Provided information →
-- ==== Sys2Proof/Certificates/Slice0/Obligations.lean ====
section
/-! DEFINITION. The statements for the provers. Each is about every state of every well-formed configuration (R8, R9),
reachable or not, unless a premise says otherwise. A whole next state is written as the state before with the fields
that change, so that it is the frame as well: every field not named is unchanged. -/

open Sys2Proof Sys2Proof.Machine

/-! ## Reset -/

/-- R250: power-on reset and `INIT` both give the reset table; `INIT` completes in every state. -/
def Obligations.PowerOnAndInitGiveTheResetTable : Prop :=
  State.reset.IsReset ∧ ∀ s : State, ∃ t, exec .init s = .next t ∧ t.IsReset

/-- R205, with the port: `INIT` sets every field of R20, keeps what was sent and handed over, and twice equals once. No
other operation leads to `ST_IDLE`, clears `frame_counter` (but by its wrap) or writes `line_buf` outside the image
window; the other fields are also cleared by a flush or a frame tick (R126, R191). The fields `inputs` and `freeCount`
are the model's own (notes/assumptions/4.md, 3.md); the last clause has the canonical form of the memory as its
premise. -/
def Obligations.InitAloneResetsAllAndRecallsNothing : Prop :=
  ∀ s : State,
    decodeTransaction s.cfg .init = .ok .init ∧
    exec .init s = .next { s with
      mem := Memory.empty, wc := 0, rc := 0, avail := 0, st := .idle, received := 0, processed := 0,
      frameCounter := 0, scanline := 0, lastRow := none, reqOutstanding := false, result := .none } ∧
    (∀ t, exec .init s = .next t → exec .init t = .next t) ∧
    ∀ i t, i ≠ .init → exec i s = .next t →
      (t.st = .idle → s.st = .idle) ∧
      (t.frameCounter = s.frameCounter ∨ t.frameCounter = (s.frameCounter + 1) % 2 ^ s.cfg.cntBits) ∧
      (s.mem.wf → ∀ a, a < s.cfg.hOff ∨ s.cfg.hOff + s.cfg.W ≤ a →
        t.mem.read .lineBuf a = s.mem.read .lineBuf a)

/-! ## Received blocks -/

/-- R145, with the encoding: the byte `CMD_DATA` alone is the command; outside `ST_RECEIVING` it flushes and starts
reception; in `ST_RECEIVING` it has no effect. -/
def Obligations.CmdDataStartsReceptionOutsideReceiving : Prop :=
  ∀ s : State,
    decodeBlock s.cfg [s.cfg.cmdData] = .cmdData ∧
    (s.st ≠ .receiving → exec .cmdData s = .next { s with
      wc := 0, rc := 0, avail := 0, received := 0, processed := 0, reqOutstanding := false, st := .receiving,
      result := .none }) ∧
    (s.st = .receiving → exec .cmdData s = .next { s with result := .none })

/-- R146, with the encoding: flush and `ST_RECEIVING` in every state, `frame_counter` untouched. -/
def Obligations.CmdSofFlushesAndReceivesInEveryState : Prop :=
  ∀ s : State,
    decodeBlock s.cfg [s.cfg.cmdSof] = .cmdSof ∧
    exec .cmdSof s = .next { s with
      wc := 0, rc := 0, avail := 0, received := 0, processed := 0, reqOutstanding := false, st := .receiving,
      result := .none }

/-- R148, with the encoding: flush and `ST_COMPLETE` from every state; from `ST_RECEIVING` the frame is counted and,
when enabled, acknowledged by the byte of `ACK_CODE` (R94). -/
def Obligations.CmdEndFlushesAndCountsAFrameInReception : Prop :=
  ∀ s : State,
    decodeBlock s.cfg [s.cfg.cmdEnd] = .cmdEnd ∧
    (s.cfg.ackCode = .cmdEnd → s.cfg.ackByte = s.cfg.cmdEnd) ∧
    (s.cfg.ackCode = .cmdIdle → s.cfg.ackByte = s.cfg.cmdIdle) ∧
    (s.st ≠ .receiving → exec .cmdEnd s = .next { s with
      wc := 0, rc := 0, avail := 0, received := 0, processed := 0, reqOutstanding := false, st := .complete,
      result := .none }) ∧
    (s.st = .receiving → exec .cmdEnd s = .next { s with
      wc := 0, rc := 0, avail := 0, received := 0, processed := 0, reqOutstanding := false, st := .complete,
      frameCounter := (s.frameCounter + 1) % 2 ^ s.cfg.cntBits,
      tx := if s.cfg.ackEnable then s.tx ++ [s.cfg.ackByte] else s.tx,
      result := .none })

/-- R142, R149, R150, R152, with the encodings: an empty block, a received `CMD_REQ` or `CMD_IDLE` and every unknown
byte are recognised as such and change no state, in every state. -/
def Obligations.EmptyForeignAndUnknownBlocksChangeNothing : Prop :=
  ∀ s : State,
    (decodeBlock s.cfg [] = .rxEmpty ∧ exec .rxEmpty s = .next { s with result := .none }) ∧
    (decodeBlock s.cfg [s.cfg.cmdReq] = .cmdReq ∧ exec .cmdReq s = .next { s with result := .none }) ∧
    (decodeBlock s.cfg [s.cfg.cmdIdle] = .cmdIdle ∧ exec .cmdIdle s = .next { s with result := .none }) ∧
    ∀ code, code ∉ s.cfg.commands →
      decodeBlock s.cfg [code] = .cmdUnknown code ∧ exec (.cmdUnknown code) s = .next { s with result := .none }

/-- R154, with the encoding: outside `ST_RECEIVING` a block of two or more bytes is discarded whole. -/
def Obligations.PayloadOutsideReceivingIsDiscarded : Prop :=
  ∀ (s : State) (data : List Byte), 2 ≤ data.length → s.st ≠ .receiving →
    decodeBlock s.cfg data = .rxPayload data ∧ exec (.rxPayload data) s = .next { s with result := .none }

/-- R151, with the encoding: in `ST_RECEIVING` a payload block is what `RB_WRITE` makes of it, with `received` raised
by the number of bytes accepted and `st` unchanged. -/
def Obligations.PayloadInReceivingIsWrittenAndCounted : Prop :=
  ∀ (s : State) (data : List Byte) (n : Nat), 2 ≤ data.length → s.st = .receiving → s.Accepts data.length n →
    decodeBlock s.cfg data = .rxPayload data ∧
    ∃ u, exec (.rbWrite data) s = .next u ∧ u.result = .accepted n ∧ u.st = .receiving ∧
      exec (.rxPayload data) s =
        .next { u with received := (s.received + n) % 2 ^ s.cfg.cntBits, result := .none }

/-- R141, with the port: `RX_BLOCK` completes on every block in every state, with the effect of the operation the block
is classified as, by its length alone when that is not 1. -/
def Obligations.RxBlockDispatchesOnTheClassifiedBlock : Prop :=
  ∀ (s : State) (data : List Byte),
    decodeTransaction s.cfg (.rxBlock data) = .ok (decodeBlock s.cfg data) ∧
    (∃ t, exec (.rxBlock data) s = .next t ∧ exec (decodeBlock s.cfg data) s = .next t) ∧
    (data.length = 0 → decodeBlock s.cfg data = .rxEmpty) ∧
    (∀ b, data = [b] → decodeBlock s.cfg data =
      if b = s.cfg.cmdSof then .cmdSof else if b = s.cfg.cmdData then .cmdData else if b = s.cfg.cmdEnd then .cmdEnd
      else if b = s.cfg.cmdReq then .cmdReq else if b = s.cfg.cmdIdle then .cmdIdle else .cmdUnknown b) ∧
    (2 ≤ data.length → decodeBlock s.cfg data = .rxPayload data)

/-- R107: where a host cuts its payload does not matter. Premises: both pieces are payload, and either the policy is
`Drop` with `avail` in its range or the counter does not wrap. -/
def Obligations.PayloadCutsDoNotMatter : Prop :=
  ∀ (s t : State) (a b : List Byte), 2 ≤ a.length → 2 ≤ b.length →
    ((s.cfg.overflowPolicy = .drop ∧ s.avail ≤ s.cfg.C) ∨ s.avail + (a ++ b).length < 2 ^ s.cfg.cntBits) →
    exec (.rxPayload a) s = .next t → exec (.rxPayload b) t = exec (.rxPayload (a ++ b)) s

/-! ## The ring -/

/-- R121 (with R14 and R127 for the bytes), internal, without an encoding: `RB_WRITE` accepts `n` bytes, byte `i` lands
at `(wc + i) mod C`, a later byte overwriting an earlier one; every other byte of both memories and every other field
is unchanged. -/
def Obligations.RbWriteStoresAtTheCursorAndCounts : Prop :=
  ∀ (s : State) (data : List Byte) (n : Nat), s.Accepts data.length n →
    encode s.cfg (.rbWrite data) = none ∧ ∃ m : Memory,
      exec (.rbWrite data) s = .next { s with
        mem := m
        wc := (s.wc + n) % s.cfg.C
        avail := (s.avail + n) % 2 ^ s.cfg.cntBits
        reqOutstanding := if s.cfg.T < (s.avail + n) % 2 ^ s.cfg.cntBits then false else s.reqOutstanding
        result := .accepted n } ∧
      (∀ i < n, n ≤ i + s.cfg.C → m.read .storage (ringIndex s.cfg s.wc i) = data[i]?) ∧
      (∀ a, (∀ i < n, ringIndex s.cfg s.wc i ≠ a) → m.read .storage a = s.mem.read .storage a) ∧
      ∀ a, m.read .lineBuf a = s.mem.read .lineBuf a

What you need to do → In the listing above, locate the line containing "other operation leads" and the line containing "exec .cmdSof s", then transcribe both and every line between them verbatim.

Expected output →
other operation leads to `ST_IDLE`, clears `frame_counter` (but by its wrap) or writes `line_buf` outside the image
window; the other fields are also cleared by a flush or a frame tick (R126, R191). The fields `inputs` and `freeCount`
are the model's own (notes/assumptions/4.md, 3.md); the last clause has the canonical form of the memory as its
premise. -/
def Obligations.InitAloneResetsAllAndRecallsNothing : Prop :=
  ∀ s : State,
    decodeTransaction s.cfg .init = .ok .init ∧
    exec .init s = .next { s with
      mem := Memory.empty, wc := 0, rc := 0, avail := 0, st := .idle, received := 0, processed := 0,
      frameCounter := 0, scanline := 0, lastRow := none, reqOutstanding := false, result := .none } ∧
    (∀ t, exec .init s = .next t → exec .init t = .next t) ∧
    ∀ i t, i ≠ .init → exec i s = .next t →
      (t.st = .idle → s.st = .idle) ∧
      (t.frameCounter = s.frameCounter ∨ t.frameCounter = (s.frameCounter + 1) % 2 ^ s.cfg.cntBits) ∧
      (s.mem.wf → ∀ a, a < s.cfg.hOff ∨ s.cfg.hOff + s.cfg.W ≤ a →
        t.mem.read .lineBuf a = s.mem.read .lineBuf a)

/-! ## Received blocks -/

/-- R145, with the encoding: the byte `CMD_DATA` alone is the command; outside `ST_RECEIVING` it flushes and starts
reception; in `ST_RECEIVING` it has no effect. -/
def Obligations.CmdDataStartsReceptionOutsideReceiving : Prop :=
  ∀ s : State,
    decodeBlock s.cfg [s.cfg.cmdData] = .cmdData ∧
    (s.st ≠ .receiving → exec .cmdData s = .next { s with
      wc := 0, rc := 0, avail := 0, received := 0, processed := 0, reqOutstanding := false, st := .receiving,
      result := .none }) ∧
    (s.st = .receiving → exec .cmdData s = .next { s with result := .none })

/-- R146, with the encoding: flush and `ST_RECEIVING` in every state, `frame_counter` untouched. -/
def Obligations.CmdSofFlushesAndReceivesInEveryState : Prop :=
  ∀ s : State,
    decodeBlock s.cfg [s.cfg.cmdSof] = .cmdSof ∧
    exec .cmdSof s = .next { s with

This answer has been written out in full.